*AIM OF THE EXERCISE*
Among the entries below, please repeat exactly and only the lines from the line containing "rw [restartLink, uport_modPort_same, uport_regCount]" to the line containing "theorem trained_rests (h", both lines included.

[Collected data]
-- Opening Marker --
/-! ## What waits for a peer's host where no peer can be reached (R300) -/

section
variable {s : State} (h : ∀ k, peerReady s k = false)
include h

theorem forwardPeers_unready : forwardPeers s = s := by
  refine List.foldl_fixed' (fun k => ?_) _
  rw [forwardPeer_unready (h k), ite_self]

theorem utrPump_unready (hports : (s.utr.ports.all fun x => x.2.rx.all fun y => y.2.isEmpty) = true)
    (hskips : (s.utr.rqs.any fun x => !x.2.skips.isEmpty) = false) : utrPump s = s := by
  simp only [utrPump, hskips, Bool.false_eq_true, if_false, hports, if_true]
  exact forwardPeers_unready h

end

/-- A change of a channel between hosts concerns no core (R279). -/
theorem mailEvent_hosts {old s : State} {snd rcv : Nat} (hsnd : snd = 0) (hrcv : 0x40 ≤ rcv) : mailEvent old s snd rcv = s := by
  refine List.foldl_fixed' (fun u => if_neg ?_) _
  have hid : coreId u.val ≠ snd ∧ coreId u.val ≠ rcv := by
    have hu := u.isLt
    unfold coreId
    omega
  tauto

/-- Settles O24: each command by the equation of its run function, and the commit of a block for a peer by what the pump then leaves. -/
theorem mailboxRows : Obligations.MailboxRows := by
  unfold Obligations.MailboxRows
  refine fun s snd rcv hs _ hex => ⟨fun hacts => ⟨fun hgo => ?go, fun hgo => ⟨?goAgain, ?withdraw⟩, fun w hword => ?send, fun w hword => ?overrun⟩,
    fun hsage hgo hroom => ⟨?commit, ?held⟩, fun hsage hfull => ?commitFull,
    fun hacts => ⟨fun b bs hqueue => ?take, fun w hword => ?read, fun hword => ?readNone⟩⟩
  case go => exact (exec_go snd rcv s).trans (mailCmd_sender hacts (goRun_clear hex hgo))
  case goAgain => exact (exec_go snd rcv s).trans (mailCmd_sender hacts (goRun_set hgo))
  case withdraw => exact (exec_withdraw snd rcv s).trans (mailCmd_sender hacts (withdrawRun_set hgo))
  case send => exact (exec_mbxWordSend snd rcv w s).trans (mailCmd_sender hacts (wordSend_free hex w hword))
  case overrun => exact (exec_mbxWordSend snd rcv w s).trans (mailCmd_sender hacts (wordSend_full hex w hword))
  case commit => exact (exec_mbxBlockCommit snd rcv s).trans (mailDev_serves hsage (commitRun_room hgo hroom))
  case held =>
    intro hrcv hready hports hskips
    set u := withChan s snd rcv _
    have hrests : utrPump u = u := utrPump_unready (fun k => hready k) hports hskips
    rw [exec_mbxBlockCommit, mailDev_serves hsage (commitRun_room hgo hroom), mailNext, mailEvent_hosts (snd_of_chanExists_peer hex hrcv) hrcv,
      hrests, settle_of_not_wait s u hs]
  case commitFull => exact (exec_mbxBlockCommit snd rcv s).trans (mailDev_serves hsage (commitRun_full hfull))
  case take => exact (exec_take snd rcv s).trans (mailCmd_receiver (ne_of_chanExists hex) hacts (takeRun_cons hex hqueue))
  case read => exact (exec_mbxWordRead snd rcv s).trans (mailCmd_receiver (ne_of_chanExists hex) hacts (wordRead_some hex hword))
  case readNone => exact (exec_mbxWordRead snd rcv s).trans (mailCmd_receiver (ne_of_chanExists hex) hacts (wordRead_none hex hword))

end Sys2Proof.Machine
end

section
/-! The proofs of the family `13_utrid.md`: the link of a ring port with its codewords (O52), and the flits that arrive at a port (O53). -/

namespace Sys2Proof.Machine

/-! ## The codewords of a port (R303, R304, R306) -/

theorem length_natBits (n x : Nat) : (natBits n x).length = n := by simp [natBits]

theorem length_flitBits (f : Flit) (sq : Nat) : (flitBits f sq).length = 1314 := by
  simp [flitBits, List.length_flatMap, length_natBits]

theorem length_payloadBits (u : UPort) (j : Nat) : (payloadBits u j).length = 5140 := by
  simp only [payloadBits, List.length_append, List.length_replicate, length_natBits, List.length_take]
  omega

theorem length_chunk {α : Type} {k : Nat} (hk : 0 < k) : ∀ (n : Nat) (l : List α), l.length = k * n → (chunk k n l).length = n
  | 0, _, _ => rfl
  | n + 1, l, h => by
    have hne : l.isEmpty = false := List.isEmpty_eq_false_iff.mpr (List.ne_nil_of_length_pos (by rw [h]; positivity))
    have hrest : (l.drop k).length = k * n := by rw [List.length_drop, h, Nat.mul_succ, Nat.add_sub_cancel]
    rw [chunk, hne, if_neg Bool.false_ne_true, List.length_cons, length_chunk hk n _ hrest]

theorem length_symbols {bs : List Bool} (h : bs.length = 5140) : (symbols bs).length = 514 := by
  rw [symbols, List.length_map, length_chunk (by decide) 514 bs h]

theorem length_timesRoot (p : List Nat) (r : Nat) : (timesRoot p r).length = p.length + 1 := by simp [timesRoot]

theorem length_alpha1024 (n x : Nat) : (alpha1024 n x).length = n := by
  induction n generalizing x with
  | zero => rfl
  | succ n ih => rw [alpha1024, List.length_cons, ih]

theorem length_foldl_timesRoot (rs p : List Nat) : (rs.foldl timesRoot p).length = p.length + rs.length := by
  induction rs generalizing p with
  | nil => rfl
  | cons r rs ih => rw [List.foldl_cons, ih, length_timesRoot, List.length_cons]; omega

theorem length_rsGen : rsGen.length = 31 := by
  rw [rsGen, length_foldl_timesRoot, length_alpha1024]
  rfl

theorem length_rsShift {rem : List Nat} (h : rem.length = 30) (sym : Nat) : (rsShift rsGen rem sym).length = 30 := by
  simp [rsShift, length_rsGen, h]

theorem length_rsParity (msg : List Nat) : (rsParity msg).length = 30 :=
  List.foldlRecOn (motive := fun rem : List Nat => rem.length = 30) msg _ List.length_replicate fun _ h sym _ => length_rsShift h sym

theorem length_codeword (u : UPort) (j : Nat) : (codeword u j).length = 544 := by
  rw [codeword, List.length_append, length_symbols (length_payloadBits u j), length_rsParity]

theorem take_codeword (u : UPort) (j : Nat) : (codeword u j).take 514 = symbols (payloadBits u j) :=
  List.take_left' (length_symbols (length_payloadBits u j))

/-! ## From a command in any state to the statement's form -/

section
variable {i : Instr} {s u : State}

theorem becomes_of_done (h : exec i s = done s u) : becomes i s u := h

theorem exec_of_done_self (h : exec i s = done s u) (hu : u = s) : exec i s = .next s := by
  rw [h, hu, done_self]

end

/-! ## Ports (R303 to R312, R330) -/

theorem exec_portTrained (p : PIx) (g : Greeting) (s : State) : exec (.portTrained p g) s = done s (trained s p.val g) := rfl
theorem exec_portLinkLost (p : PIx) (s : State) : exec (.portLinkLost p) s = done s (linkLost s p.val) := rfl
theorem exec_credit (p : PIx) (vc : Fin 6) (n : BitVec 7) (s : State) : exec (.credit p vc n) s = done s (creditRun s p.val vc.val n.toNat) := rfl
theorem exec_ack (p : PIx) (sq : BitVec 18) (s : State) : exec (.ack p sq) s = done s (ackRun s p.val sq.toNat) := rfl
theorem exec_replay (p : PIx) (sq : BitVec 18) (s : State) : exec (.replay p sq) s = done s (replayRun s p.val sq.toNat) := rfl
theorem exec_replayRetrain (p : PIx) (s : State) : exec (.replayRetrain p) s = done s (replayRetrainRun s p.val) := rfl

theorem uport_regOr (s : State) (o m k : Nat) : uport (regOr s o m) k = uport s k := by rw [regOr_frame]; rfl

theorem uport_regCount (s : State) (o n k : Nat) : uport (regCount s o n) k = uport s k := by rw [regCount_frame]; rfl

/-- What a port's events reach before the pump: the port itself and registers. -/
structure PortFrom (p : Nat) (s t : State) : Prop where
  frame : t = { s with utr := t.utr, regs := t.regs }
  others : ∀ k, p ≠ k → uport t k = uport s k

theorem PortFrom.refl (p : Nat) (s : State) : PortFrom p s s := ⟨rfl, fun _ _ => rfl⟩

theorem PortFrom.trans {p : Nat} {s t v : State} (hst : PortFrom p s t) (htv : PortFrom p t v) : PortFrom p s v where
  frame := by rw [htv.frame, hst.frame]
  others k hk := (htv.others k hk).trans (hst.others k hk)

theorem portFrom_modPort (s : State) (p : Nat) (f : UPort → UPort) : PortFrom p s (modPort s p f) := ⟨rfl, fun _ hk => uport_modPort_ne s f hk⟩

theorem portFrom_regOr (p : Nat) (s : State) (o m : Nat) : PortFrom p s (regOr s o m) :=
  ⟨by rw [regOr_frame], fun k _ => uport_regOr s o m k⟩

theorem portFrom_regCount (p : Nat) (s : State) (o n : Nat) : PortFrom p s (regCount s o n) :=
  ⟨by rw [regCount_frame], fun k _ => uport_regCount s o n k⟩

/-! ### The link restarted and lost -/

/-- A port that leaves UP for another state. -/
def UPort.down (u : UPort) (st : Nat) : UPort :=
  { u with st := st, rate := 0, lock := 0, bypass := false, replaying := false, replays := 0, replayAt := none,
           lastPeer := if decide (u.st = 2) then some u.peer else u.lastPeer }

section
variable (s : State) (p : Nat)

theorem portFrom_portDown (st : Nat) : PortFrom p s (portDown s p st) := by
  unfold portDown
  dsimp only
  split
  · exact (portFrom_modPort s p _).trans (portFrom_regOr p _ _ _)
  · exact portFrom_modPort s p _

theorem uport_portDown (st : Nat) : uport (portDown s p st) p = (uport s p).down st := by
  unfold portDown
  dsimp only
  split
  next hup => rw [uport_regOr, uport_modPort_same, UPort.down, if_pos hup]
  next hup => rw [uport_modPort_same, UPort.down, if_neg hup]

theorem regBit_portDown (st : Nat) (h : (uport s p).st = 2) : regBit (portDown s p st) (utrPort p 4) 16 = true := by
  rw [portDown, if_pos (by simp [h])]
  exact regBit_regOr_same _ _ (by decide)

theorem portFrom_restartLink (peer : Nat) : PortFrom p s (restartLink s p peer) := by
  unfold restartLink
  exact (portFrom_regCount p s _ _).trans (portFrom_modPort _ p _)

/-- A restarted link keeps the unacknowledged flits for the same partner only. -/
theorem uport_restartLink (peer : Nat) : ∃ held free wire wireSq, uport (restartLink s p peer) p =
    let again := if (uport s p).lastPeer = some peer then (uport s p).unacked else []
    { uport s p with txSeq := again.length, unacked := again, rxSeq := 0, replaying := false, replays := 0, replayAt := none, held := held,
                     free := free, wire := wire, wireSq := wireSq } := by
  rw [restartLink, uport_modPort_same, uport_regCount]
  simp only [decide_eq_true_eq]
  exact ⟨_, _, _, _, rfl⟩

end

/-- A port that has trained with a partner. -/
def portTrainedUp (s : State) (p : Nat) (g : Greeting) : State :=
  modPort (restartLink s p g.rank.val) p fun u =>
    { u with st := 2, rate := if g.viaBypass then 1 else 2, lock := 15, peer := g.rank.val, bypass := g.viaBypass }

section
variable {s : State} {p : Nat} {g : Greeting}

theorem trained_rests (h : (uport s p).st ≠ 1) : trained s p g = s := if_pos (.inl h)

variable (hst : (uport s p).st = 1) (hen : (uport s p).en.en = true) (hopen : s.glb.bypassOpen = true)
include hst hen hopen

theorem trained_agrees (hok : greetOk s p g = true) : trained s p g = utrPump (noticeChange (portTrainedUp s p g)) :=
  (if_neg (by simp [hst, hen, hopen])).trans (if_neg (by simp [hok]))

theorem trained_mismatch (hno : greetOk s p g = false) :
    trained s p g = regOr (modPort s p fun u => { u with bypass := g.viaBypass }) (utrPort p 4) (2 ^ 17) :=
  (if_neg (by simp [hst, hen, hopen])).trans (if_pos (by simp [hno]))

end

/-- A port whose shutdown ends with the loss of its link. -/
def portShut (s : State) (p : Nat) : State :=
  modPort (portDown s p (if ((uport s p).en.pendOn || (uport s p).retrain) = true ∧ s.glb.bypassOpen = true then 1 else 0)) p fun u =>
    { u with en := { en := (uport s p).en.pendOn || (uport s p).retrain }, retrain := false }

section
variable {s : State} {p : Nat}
-- Closing Marker --
*TASK SOLUTION*
  rw [restartLink, uport_modPort_same, uport_regCount]
  simp only [decide_eq_true_eq]
  exact ⟨_, _, _, _, rfl⟩

end

/-- A port that has trained with a partner. -/
def portTrainedUp (s : State) (p : Nat) (g : Greeting) : State :=
  modPort (restartLink s p g.rank.val) p fun u =>
    { u with st := 2, rate := if g.viaBypass then 1 else 2, lock := 15, peer := g.rank.val, bypass := g.viaBypass }

section
variable {s : State} {p : Nat} {g : Greeting}

theorem trained_rests (h : (uport s p).st ≠ 1) : trained s p g = s := if_pos (.inl h)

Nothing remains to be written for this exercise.